___ SOURCE INFORMATION ___

/-- Settles O49: of the writers that end a command, the reset is excluded; the other three are completion steps. -/
theorem completionIsOneStep : Obligations.CompletionIsOneStep := by
  unfold Obligations.CompletionIsOneStep
  intro s t h hs ht hno
  cases archStep h with
  | resets _ _ hr => exact absurd hr hno
  | completes src sched e k c value _ _ hd =>
    exact ⟨rfl, Nat.zero_le _, rfl, rfl, rfl, fun hf => absurd rfl hf, fun _ => ⟨c, value, hd, rfl⟩⟩
  | completesModinv sched e k rd rs1 rs2 value noinv _ _ hd =>
    exact ⟨rfl, Nat.zero_le _, rfl, rfl, rfl, fun hf => absurd rfl hf, fun _ => ⟨_, value, hd, rfl⟩⟩
  | raises sched e k f => exact ⟨rfl, f.code_le, rfl, rfl, rfl, fun _ => ⟨rfl, rfl⟩, fun hz => absurd hz f.code_ne_zero⟩
  | keeps | dropsWrite | writesStatus | writesIter | writesLimb => exact absurd (hs.symm.trans ht) Bool.noConfusion
  | accepts => cases ht

/-! The writers of each piece of the state (10_state R20). -/

namespace ArchStep

variable {s t : State}

theorem writers_x (h : ArchStep s t) (i : Reg) (hne : t.getX i ≠ s.getX i) : Spec.ResetTaken s ∨
    (s.busy = false ∧ ∃ index v s' j, Spec.NextTurn s (.host (.write index v)) s' ∧ locate index = some (.limb i j) ∧
      j < Spec.limbs s) ∨
    (Spec.CompletionTaken s t ∧ t.err = 0 ∧ ∃ c, decode s.cmd = .ok c ∧ Spec.writes c = i) := by
  cases h with
  | resets _ _ hr => exact .inl hr
  | writesLimb sched e i' value hb hn =>
    rw [State.getX_setX] at hne
    obtain rfl : i = i' := by_contra fun hi => hne (if_neg hi)
    exact .inr (.inl ⟨hb, hn⟩)
  | completes src sched e k c value hm hb hd =>
    rw [State.getX_complete] at hne
    exact .inr (.inr ⟨⟨hm, hb, rfl, rfl⟩, rfl, c, hd, by_contra fun hi => hne (if_neg (Ne.symm hi))⟩)
  | completesModinv sched e k rd rs1 rs2 value noinv hm hb hd =>
    rw [State.getX_completeFlag] at hne
    exact .inr (.inr ⟨⟨hm, hb, rfl, rfl⟩, rfl, _, hd, by_contra fun hi => hne (if_neg (Ne.symm hi))⟩)
  | _ => exact absurd rfl hne

theorem writers_iter (h : ArchStep s t) (hne : t.iter ≠ s.iter) : Spec.ResetTaken s ∨
    (s.busy = false ∧ ∃ s', Spec.NextTurn s (.host (.write (0x0008 / 4) t.iter)) s') := by
  cases h with
  | resets _ _ hr => exact .inl hr
  | writesIter _ _ _ hb hn => exact .inr ⟨hb, hn⟩
  | _ => exact absurd rfl hne

theorem writers_status (h : ArchStep s t) (hne : t.busy ≠ s.busy ∨ t.done ≠ s.done ∨ t.err ≠ s.err) :
    Spec.ResetTaken s ∨ (Spec.AcceptTaken s ∧ t.busy = true ∧ t.done = false ∧ t.err = 0) ∨ Spec.CompletionTaken s t := by
  cases h with
  | resets _ _ hr => exact .inl hr
  | accepts _ _ _ _ ha => exact .inr (.inl ⟨ha, rfl, rfl, rfl⟩)
  | completes _ _ _ _ _ _ hm hb => exact .inr (.inr ⟨hm, hb, rfl, rfl⟩)
  | completesModinv _ _ _ _ _ _ _ _ hm hb => exact .inr (.inr ⟨hm, hb, rfl, rfl⟩)
  | raises _ _ _ _ hm hb => exact .inr (.inr ⟨hm, hb, rfl, rfl⟩)
  | keeps | dropsWrite | writesStatus | writesIter | writesLimb => simp at hne

theorem writers_noinv (h : ArchStep s t) (hne : t.noinv ≠ s.noinv) : Spec.ResetTaken s ∨
    (Spec.CompletionTaken s t ∧ t.err = 0 ∧ ∃ rd rs1 rs2, decode s.cmd = .ok (.modinv rd rs1 rs2)) := by
  cases h with
  | resets _ _ hr => exact .inl hr
  | completesModinv _ _ _ rd rs1 rs2 _ _ hm hb hd => exact .inr ⟨⟨hm, hb, rfl, rfl⟩, rfl, rd, rs1, rs2, hd⟩
  | _ => exact absurd rfl hne

theorem writers_wrerr (h : ArchStep s t) (hne : t.wrerr ≠ s.wrerr) : Spec.ResetTaken s ∨
    (s.busy = true ∧ t.wrerr = true ∧ ∃ index v s', index ≠ 0x0004 / 4 ∧ Spec.NextTurn s (.host (.write index v)) s') ∨
    (t.wrerr = false ∧ ∃ (v : Word) (s' : State), v.getLsbD 3 = true ∧
      Spec.NextTurn s (.host (.write (0x0004 / 4) v)) s') := by
  cases h with
  | resets _ _ hr => exact .inl hr
  | dropsWrite _ _ hb hn => exact .inr (.inl ⟨hb, rfl, hn⟩)
  | writesStatus sched e v hn =>
    obtain ⟨s', hn⟩ := hn
    have hv : v.getLsbD 3 = true := by
      by_contra hv
      exact hne (by simp only [hv, Bool.not_false, Bool.and_true])
    exact .inr (.inr ⟨Bool.and_eq_false_imp.2 fun _ => by rw [hv, Bool.not_true], v, s', hv, hn⟩)
  | _ => exact absurd rfl hne

theorem writers_cmd (h : ArchStep s t) (hne : t.cmd ≠ s.cmd) : Spec.ResetTaken s ∨ Spec.AcceptTaken s := by
  cases h with
  | resets _ _ hr => exact .inl hr
  | accepts _ _ _ _ ha => exact .inr ha
  | _ => exact absurd rfl hne

end ArchStep

/-- Settles O48: the writers of each piece of the state. -/
theorem whoWritesWhat : Obligations.WhoWritesWhat := by
  unfold Obligations.WhoWritesWhat
  intro s t h
  have hs := archStep h
  refine ⟨hs.writers_x, hs.writers_iter, fun hne => ?busy, fun hne => ?done, hs.writers_noinv, hs.writers_wrerr,
    fun hne => ?err, hs.writers_cmd⟩
  case busy => exact (hs.writers_status (.inl hne)).imp_right (Or.imp_left fun ⟨ha, hb, _, _⟩ => ⟨ha, hb⟩)
  case done => exact (hs.writers_status (.inr (.inl hne))).imp_right (Or.imp_left fun ⟨ha, _, hd, _⟩ => ⟨ha, hd⟩)
  case err => exact (hs.writers_status (.inr (.inr hne))).imp_right (Or.imp_left fun ⟨ha, _, _, he⟩ => ⟨ha, he⟩)

end Sys2Proof.Machine
end

section
/-! SUPPORT. The draws of a command (spec/10_state.md R36, R42): what any number of them makes of the source, and the turns of the
two commands that draw, by the phase they start from. -/

namespace Sys2Proof.Machine

/-- `src'` is `src` after some draws: their answers taken, the draws in the history, the level and the seed kept. -/
def Source.DrawnTo (src src' : Source) : Prop :=
  ∃ new : List Draw, src' = { src with answers := src.answers.drop new.length, log := new ++ src.log }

___

WORK ITEM: What lines in the data include the string "keeps"? Copy each one.

ANSWER TO THIS TASK:
  | keeps | dropsWrite | writesStatus | writesIter | writesLimb => exact absurd (hs.symm.trans ht) Bool.noConfusion
  | keeps | dropsWrite | writesStatus | writesIter | writesLimb => simp at hne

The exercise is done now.